Come, let us acknowledge, says the Lord. If your sins prove to be like crimson, they will become white as snow...

(Isaiah 1:18)

…as white as snow…

Winter approaches and joins our daily lives. How can we make meaning of the cold and darkness of this season?

Consider that the snow – and what comes with it – reminds us of a kind of beginning. Much of life suspends itself under that blanket, that mantle of white, that crystal of glimmering pureness, in order to create a rebirth, a renewal of life, to “start over... again,” a reprieve...

In my time at the Jewish Theological Seminary, I would occasionally visit Sylvia Heschel on Riverside Drive. She was a pianist and the wife of the great Rabbi and teacher Abraham Joshua Heschel. I greatly enjoyed those visits as we inevitably would talk of music, and she would show me some of her husband’s poetry. I did set a few of those poems to music. Below is one of that describes so beautifully and mysteriously the quiet and peaceful movement... drifting... soundless process of purification and renewal.

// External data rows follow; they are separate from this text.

-- ==== Sys2Proof/Proofs/FixedBetweenConfigs.lean ====
section
/-!
PROOFS. `K` and `SIZE` between one successful `CONFIG` and the next (R28): kept by one command, by one step and by a run
of commands, and the obligation `KAndSizeFixedBetweenConfigs` from them.
-/

namespace Sys2Proof.Proofs
open Sys2Proof.Machine

theorem constructs_config_of_le (k : BitVec 8) {rs : Word} (h : normSize rs ≤ Config.maxBuckets) :
    constructs (.config k 0 rs) = true := decide_eq_true ⟨rfl, h⟩

theorem exec_keeps_k_size {i : Instr} {s t : State} (hi : constructs i = false) (h : exec i s = .next t) :
    t.k = s.k ∧ t.size = s.size := by
  obtain ⟨u, e, m, d, rfl, -, -, -, hu⟩ := exec_next_inv h
  rw [respond_k, respond_size]
  obtain rfl | ⟨k, rs, rfl, hrs, -⟩ | ⟨p, -, -, hset⟩ := hu
  · exact ⟨rfl, rfl⟩
  · rw [constructs_config_of_le k hrs] at hi
    contradiction
  · rw [(setBits_ok_inv hset).1]
    exact ⟨rfl, rfl⟩

theorem step_keeps_k_size {s t : State} (hr : s.rst = false) (h : step s = .next t)
    (hc : ∀ i rest, decode s.cmd = .command i rest → constructs i = false) : t.k = s.k ∧ t.size = s.size := by
  obtain ⟨hheld, -⟩ | ⟨-, -, hs⟩ | ⟨opc, rest, -, -, hs⟩ | ⟨i, rest, -, hd, hs⟩ := step_cases s
  · rw [hr] at hheld
    contradiction
  · cases hs.symm.trans h
    exact ⟨rfl, rfl⟩
  · cases hs.symm.trans h
    exact ⟨refuseReserved_k opc rest s, refuseReserved_size opc rest s⟩
  · obtain ⟨hk, hsize⟩ := exec_keeps_k_size (hc i rest hd) (hs.symm.trans h)
    exact ⟨hk.trans (consume_k rest s), hsize.trans (consume_size rest s)⟩

theorem runCommands_keeps_k_size {is : List Instr} {s t : State} (hc : ∀ i ∈ is, constructs i = false)
    (h : runCommands is s = .next t) : t.k = s.k ∧ t.size = s.size := by
  induction is generalizing s with
  | nil =>
    cases h
    exact ⟨rfl, rfl⟩
  | cons i is ih =>
    obtain ⟨hi, his⟩ := List.forall_mem_cons.1 hc
    obtain ⟨u, hu, ht⟩ := runCommands_cons_inv h
    obtain ⟨hk, hsize⟩ := exec_keeps_k_size hi hu
    obtain ⟨hk', hsize'⟩ := ih his ht
    exact ⟨hk'.trans hk, hsize'.trans hsize⟩

/-- Settles O56, from what one step and what a run of commands keeps. -/
theorem kAndSizeFixedBetweenConfigs : Obligations.KAndSizeFixedBetweenConfigs :=
  ⟨fun _ _ => step_keeps_k_size, fun _ _ _ => runCommands_keeps_k_size⟩

end Sys2Proof.Proofs
end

Shnee Oyf Felder – Snow On the Fields

Abraham Joshua Heschel

Der roym iz roy

Di beymer schtum’fn.

Es zegt dar vint

Ein falkn vald.

Vi zegacts falt

der eidleshnei.

Shtil vi heelikeh nomad’n,

Meine verters kamerad’n.

Muz’n zichtzu erd genen’n,

Fun umzebarkeit opgeven’n.

The space is raw,

the trees---stumps.

The wind saws

in the cloud-forest.

The gentle snow

Falls like sawdust.

Still, like holy wanderers,

comrades of my words.

It must get close to the earth, break its habit of not being seen.